Draw out every line with the word "none" from the listing below.
☆ ☆ ☆ ☆
-- ==== Sys2Proof/Machine/Beam.lean ====
section
/-! DEFINITION. Primary visibility (07 R158 to R164): `beam` (13 R307), the Harrow's walk and the coverage unit, with their steps
BEAM_START and COVERAGE_RESOLVE; texture sampling: `tex` (07 R165, R166; 13 R310); faults 20 R409, R410. -/

namespace Sys2Proof.Machine

/-! ## The view record (R158, R410) -/

/-- What a view record says. -/
structure View where
  /-- EYE as its F32 patterns -/
  eyeBits : List Nat
  /-- ROOT -/
  root : Nat
  /-- VBASE -/
  vbase : Nat
  /-- WIDTH -/
  width : Nat
  /-- HEIGHT -/
  height : Nat
  /-- LOG2S -/
  log2s : Nat
  /-- SHARD -/
  shard : Nat
  /-- COVER -/
  cover : Nat
  /-- OWN -/
  own : Nat
  /-- EYE, F, DU, DV; none when one has a NaN or an infinity -/
  vecs : Option (V3 × V3 × V3 × V3)

/-- The fields of a view record. -/
def viewOf (b : List Byte) : View where
  eyeBits := vecAt b 0
  root := recNat b 0x40 8 % 2 ^ 57
  vbase := recNat b 0x48 8 % 2 ^ 57
  width := recNat b 0x50 2
  height := recNat b 0x52 2
  log2s := bits (recNat b 0x50 8) 34 32
  shard := bits (recNat b 0x50 8) 47 35
  cover := recNat b 0x58 8 % 2 ^ 57
  own := recNat b 0x60 6
  vecs := (v3Of (vecAt b 0)).bind fun e => (v3Of (vecAt b 0x10)).bind fun f => (v3Of (vecAt b 0x20)).bind fun u =>
    (v3Of (vecAt b 0x30)).map fun v => (e, f, u, v)

/-- Why a view record is rejected (R410). -/
def viewBad (b : List Byte) : Option Nat :=
  if 4 < bits (recNat b 0x50 8) 34 32 then some 0
  else if recNat b 0x50 2 = 0 || recNat b 0x52 2 = 0 then some 1
  else if [0x0C, 0x1C, 0x2C, 0x3C].any (fun o => recNat b o 4 ≠ 0) || [0x40, 0x48, 0x58].any (fun o => recNat b o 8 / 2 ^ 57 ≠ 0) ||
      recNat b 0x56 2 ≠ 0 || recNat b 0x66 2 ≠ 0 || (b.drop 0x68).any (· ≠ 0#8) then some 2
  else none

/-- The LOG2S low bits of k in reverse order. -/
def bitRev : Nat → Nat → Nat
  | 0, _ => 0
  | n + 1, k => (k % 2) * 2 ^ n + bitRev n (k / 2)

/-- A sample of a tile that lies in the image. -/
structure Samp where
  /-- pixel x -/
  x : Nat
  /-- pixel y -/
  y : Nat
  /-- number within the pixel -/
  k : Nat
  /-- address -/
  addr : Nat
  deriving DecidableEq, Repr

/-- The direction of a sample's ray (R158): one rounding for each component. -/
def sampDir (v : View) (p : Samp) : Option V3 :=
  v.vecs.bind fun (_, f, du, dv) =>
    let n : Rat := (2 ^ v.log2s : Nat)
    let sx := ((bitRev v.log2s p.k : Nat) + mkRat 1 2) / n
    let sy := ((p.k : Nat) + mkRat 1 2) / n
    let a := (p.x : Nat) + sx - mkRat v.width 2
    let b := (p.y : Nat) + sy - mkRat v.height 2
    rnd3 (f.x + a * du.x + b * dv.x) (f.y + a * du.y + b * dv.y) (f.z + a * du.z + b * dv.z)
☆ ☆ ☆ ☆
**Task solution:**
  /-- EYE, F, DU, DV; none when one has a NaN or an infinity -/
  else none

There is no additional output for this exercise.